Thomas Clark (or Clarke, -- ) was an immigrant from England to Plymouth Colony, arriving to the New World likely on the ship Anne in 1623. He lived on land near present-day Chiltonville on the Eel River. Clark married Susanna (or Susan) Ring and had several children, whose lineage is recorded today. By 1660, the Clarks lived in Boston, but returned to Plymouth area by 1673. Thomas Clark is confused in records with a Mayflower ship's mate, John Clarke, which may have been Thomas's father but is unproven. A carpenter named William Shurtleff apprenticed under a Thomas Clark in 1634.

Records indicate Thomas was born in or near the Stepney part of London. He was baptized either in 1599 (O.S.) or 1600 (N.S.) at either St Dunstan's, Stepney or St Mary's Church, Rotherhithe. His parents were named John Clark(e) and Mary.

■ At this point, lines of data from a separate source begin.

-- ==== Sys2Proof/Laws/Run.lean ====
section
/-! SUPPORT. How a sequence of micro-steps runs: one micro-step, one pulse, one data-line read, and the composition of
runs. -/

namespace Sys2Proof.Machine

@[simp] theorem State.runToEnd_zero (s : State) : s.runToEnd 0 = s := rfl

/-- A run stops where BUSY is 0. -/
theorem State.runToEnd_idle (s : State) (n : Nat) (hb : s.regs.busy = false) : s.runToEnd n = s := by
  cases n <;> simp [State.runToEnd, hb]

/-- A run that goes on takes the micro-step at the head of the sequence. -/
theorem State.run_op (s : State) (op : MicroOp) (rest : List MicroOp) (n : Nat)
    (hr : s.resetAsserted = false) (hb : s.regs.busy = true) :
    { s with todo := op :: rest }.runToEnd (n + 1) = ({ s with todo := rest }.runOp op).runToEnd n := by
  simp [State.runToEnd, State.microStep, hr, hb]

/-- The same, for a state whose sequence is known by an equation. -/
theorem State.run_head (s : State) (op : MicroOp) (rest : List MicroOp) (n : Nat) (ht : s.todo = op :: rest)
    (hr : s.resetAsserted = false) (hb : s.regs.busy = true) :
    s.runToEnd (n + 1) = ({ s with todo := rest }.runOp op).runToEnd n := by
  simp [State.runToEnd, State.microStep, ht, hr, hb]

/-- A run in two parts. -/
theorem State.runToEnd_add (a b : Nat) (s : State) : s.runToEnd (a + b) = (s.runToEnd a).runToEnd b := by
  induction a generalizing s with
  | zero => simp
  | succ a ih =>
    rw [Nat.succ_add]
    by_cases hb : s.regs.busy = true
    · simp only [State.runToEnd, hb, if_true]; exact ih _
    · simp only [Bool.not_eq_true] at hb
      rw [s.runToEnd_idle _ hb, s.runToEnd_idle _ hb, s.runToEnd_idle _ hb]

/-- A run that has ended does not change with more micro-steps allowed. -/
theorem State.runToEnd_of_done (s t : State) (a n : Nat) (h : s.runToEnd a = t) (ht : t.regs.busy = false)
    (hn : a ≤ n) : s.runToEnd n = t := by
  obtain ⟨b, rfl⟩ := Nat.exists_eq_add_of_le hn
  rw [s.runToEnd_add, h, t.runToEnd_idle _ ht]

theorem loopOps_succ (f : Nat → List MicroOp) (n k : Nat) :
    loopOps f (n + 1) k = loopOps f n k ++ f (k + n) := by
  induction n generalizing k with
  | zero => simp [loopOps]
  | succ n ih =>
    rw [loopOps, ih, loopOps, List.append_assoc]
    simp [Nat.add_assoc, Nat.add_comm 1]

/-- A loop cut after its first `m` turns. -/
theorem loopOps_add (f : Nat → List MicroOp) (m n k : Nat) :
    loopOps f (m + n) k = loopOps f m k ++ loopOps f n (k + m) := by
  induction m generalizing k with
  | zero => simp [loopOps]
  | succ m ih =>
    rw [Nat.succ_add, loopOps, ih, loopOps, List.append_assoc]
    simp [Nat.add_assoc, Nat.add_comm 1]

/-- `s` after `np` valid pulses and `nl` data-line reads, with the trace `tr` and the latches `l` they leave. -/
def State.ran (s : State) (np nl : Nat) (tr : List PinStep) (l : Latches) : State :=
  { s with
    regs := { s.regs with
      pulses := s.regs.pulses + BitVec.ofNat 64 np
      hightime := afterLast s.regs.hightime s.env.highAt np }
    latches := l
    sclk := afterLast s.sclk (fun _ => .low) np
    env := s.env.after nl (2 * np)
    obs := { s.obs with trace := s.obs.trace ++ tr } }

theorem State.ran_zero (s : State) : s.ran 0 0 [] s.latches = s := by
  simp [State.ran, afterLast]

/-- The latches after a pulse that measured between two readings. -/
def Latches.measured (l : Latches) (t0 t1 : Word) : Latches :=
  { l with t0 := .of t0, t1 := .of t1, h := .of (t1 - t0) }

/-- The latches after a counted pulse that measured between two readings. -/
def Latches.pulsed (l : Latches) (k : Nat) (t0 t1 : Word) : Latches := { l with k := .of k }.measured t0 t1

theorem Env.twoReadings (e : Env) (nl np : Nat) :
    (e.after nl (2 * np)).afterReading.afterReading = e.after nl (2 * (np + 1)) := by
  rw [Env.afterReading_eq, Env.afterReading_eq, Env.after_after, Env.after_after]; rfl

theorem Word.add_ofNat_succ (w : Word) (n : Nat) : w + BitVec.ofNat 64 n + 1 = w + BitVec.ofNat 64 (n + 1) := by
  rw [BitVec.add_assoc, BitVec.ofNat_add]
  rfl

/-- The micro-steps of a pulse up to its validation. -/
theorem State.run_pulse_validate (s : State) (np nl : Nat) (tr : List PinStep) (l : Latches)
    (rest : List MicroOp) (n : Nat) (hr : s.resetAsserted = false) (hb : s.regs.busy = true) :
    { s.ran np nl tr l with todo := pulseOps ++ rest }.runToEnd (n + 8) =
      { s.ran (np + 1) nl (tr ++ s.env.pulseTrace np)
        (l.measured (s.env.readingAt (2 * np)) (s.env.readingAt (2 * np + 1))) with todo := rest }.validate.runToEnd n := by
  have e := s.env.twoReadings nl np
  have w := Word.add_ofNat_succ s.regs.pulses np
  have r0 : (s.env.after nl (2 * np)).readingAt 0 = s.env.readingAt (2 * np) := by simp
  have r1 : (s.env.after nl (2 * np)).afterReading.readingAt 0 = s.env.readingAt (2 * np + 1) := by simp
  have raw : { s.ran np nl tr l with todo := pulseOps ++ rest }.runToEnd (n + 8) =
      State.runToEnd n (State.validate
        { s.ran np nl tr l with
          regs := { (s.ran np nl tr l).regs with
            pulses := s.regs.pulses + BitVec.ofNat 64 np + 1
            hightime := (s.env.after nl (2 * np)).afterReading.readingAt 0 - (s.env.after nl (2 * np)).readingAt 0 }
          latches := l.measured ((s.env.after nl (2 * np)).readingAt 0)
            ((s.env.after nl (2 * np)).afterReading.readingAt 0)
          sclk := .low
          env := (s.env.after nl (2 * np)).afterReading.afterReading
          obs := { s.obs with trace := s.obs.trace ++ tr ++
            [.now ((s.env.after nl (2 * np)).readingAt 0)] ++ [.setClk true] ++ [.setClk false] ++
            [.now ((s.env.after nl (2 * np)).afterReading.readingAt 0)] }
          todo := rest }) := by
    simp [pulseOps, State.runToEnd, State.microStep, State.runOp, State.ran, Latches.measured, hr, hb]
  rw [raw, e, w, r0, r1]
  simp [State.ran, afterLast, Env.pulseTrace, Env.highAt]

theorem validate_pass (s : State) (h : ValidHigh s.latches.h.value) : s.validate = s := by
  obtain ⟨h1, h2⟩ := h
  simp [State.validate, Nat.not_lt.mpr h1, Nat.not_lt.mpr h2]

theorem validate_fail (s : State) (h : ¬ValidHigh s.latches.h.value) :
    s.validate = s.terminate (violationCode s.latches.h.value) s.latches.h.value := by
  unfold State.validate violationCode
  by_cases h1 : s.latches.h.value.toNat < Config.tHighMinNs
  · simp [h1]
  · have h2 : s.latches.h.value.toNat > Config.tHighMaxNs := by
      by_contra h2; exact h ⟨Nat.not_lt.mp h1, Nat.not_lt.mp h2⟩
    simp [h1, h2]

/-- The step that sets the loop counter. -/
theorem State.run_setK (s : State) (np nl : Nat) (tr : List PinStep) (l : Latches) (k : Nat) (rest : List MicroOp)
    (n : Nat) (hr : s.resetAsserted = false) (hb : s.regs.busy = true) :
    { s.ran np nl tr l with todo := .setK k :: rest }.runToEnd (n + 1) =
      { s.ran np nl tr { l with k := .of k } with todo := rest }.runToEnd n := by
  rw [State.run_op _ _ _ _ (by exact hr) (by exact hb)]
  rfl

/-- One pulse that passes, with no counter set before it (R105). -/
theorem State.run_pulse_only (s : State) (np nl : Nat) (tr : List PinStep) (l : Latches)
    (rest : List MicroOp) (n : Nat) (hr : s.resetAsserted = false) (hb : s.regs.busy = true)
    (hv : ValidHigh (s.env.highAt np)) :
    { s.ran np nl tr l with todo := pulseOps ++ rest }.runToEnd (n + 8) =
      { s.ran (np + 1) nl (tr ++ s.env.pulseTrace np)
        (l.measured (s.env.readingAt (2 * np)) (s.env.readingAt (2 * np + 1))) with todo := rest }.runToEnd n := by
  rw [s.run_pulse_validate np nl tr l rest n hr hb, validate_pass _ hv]

/-- One pulse that violates, with no counter set before it (R104). -/
theorem State.run_pulse_only_violation (s : State) (np nl : Nat) (tr : List PinStep) (l : Latches)
    (rest : List MicroOp) (n : Nat) (hr : s.resetAsserted = false) (hb : s.regs.busy = true)
    (hv : ¬ValidHigh (s.env.highAt np)) :
    { s.ran np nl tr l with todo := pulseOps ++ rest }.runToEnd (n + 8) =
      (s.ran (np + 1) nl (tr ++ s.env.pulseTrace np)
        (l.measured (s.env.readingAt (2 * np)) (s.env.readingAt (2 * np + 1)))).terminate
        (violationCode (s.env.highAt np)) (s.env.highAt np) := by
  rw [s.run_pulse_validate np nl tr l rest n hr hb, validate_fail _ hv, State.runToEnd_idle _ _ (by simp)]
  rfl

/-- One counted pulse that passes (R101, R103): the run goes on. -/
theorem State.run_pulse (s : State) (np nl : Nat) (tr : List PinStep) (l : Latches) (k : Nat)
    (rest : List MicroOp) (n : Nat) (hr : s.resetAsserted = false) (hb : s.regs.busy = true)
    (hv : ValidHigh (s.env.highAt np)) :
    { s.ran np nl tr l with todo := .setK k :: (pulseOps ++ rest) }.runToEnd (n + 9) =
      { s.ran (np + 1) nl (tr ++ s.env.pulseTrace np)
        (l.pulsed k (s.env.readingAt (2 * np)) (s.env.readingAt (2 * np + 1))) with todo := rest }.runToEnd n := by
  rw [s.run_setK np nl tr l k _ (n + 8) hr hb, s.run_pulse_only np nl tr _ rest n hr hb hv]
  rfl

/-- One counted pulse that violates (R103, R104): the command ends there. -/
theorem State.run_pulse_violation (s : State) (np nl : Nat) (tr : List PinStep) (l : Latches) (k : Nat)
    (rest : List MicroOp) (n : Nat) (hr : s.resetAsserted = false) (hb : s.regs.busy = true)
    (hv : ¬ValidHigh (s.env.highAt np)) :
    { s.ran np nl tr l with todo := .setK k :: (pulseOps ++ rest) }.runToEnd (n + 9) =
      (s.ran (np + 1) nl (tr ++ s.env.pulseTrace np)
        (l.pulsed k (s.env.readingAt (2 * np)) (s.env.readingAt (2 * np + 1)))).terminate
        (violationCode (s.env.highAt np)) (s.env.highAt np) := by
  rw [s.run_setK np nl tr l k _ (n + 8) hr hb, s.run_pulse_only_violation np nl tr _ rest n hr hb hv]
  rfl

/-- One data-line read (R14, R15). -/
theorem State.run_read (s : State) (np nl : Nat) (tr : List PinStep) (l : Latches) (rest : List MicroOp) (n : Nat)
    (hr : s.resetAsserted = false) (hb : s.regs.busy = true) :
    { s.ran np nl tr l with todo := .readData :: rest }.runToEnd (n + 1) =
      { s.ran np (nl + 1) (tr ++ [PinStep.readData (s.env.levelAt nl)]) { l with d := .of (s.env.levelAt nl) } with
        todo := rest }.runToEnd n := by
  have e : (s.env.after nl (2 * np)).afterLevel = s.env.after (nl + 1) (2 * np) := by
    rw [Env.afterLevel_eq, Env.after_after]; rfl
  have v : (s.env.after nl (2 * np)).levelAt 0 = s.env.levelAt nl := by simp
  have raw : { s.ran np nl tr l with todo := .readData :: rest }.runToEnd (n + 1) =
      State.runToEnd n
        { s.ran np nl tr l with
          latches := { l with d := .of ((s.env.after nl (2 * np)).levelAt 0) }
          env := (s.env.after nl (2 * np)).afterLevel
          obs := { s.obs with trace := s.obs.trace ++ tr ++ [.readData ((s.env.after nl (2 * np)).levelAt 0)] }
          todo := rest } := by
    simp [State.runToEnd, State.microStep, State.runOp, State.readData, State.record, State.ran, hr, hb]
  rw [raw, e, v]
  simp [State.ran]

end Sys2Proof.Machine
end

Thomas Clark's name is listed "Old Comers" to the Plymouth Colony. He was a member of the 1626 Purchaser investment group that financed the colony missions of the Mayflower, Fortune, Anne, and Little James. Thomas was allotted one share in the 1623 and 1627 divisions of property.

Clark married Susanna (or Susan) Ring, daughter of Mary Ring. Susanna's children were William, Andrew, John, James, Susanna (II), and Nathaniel. Susanna died some time after 1646. Thomas married an Alice Hallett Nichols after January 20, 1664/65 (O.S./N.S.) in Boston. Alice died before July 25, 1671.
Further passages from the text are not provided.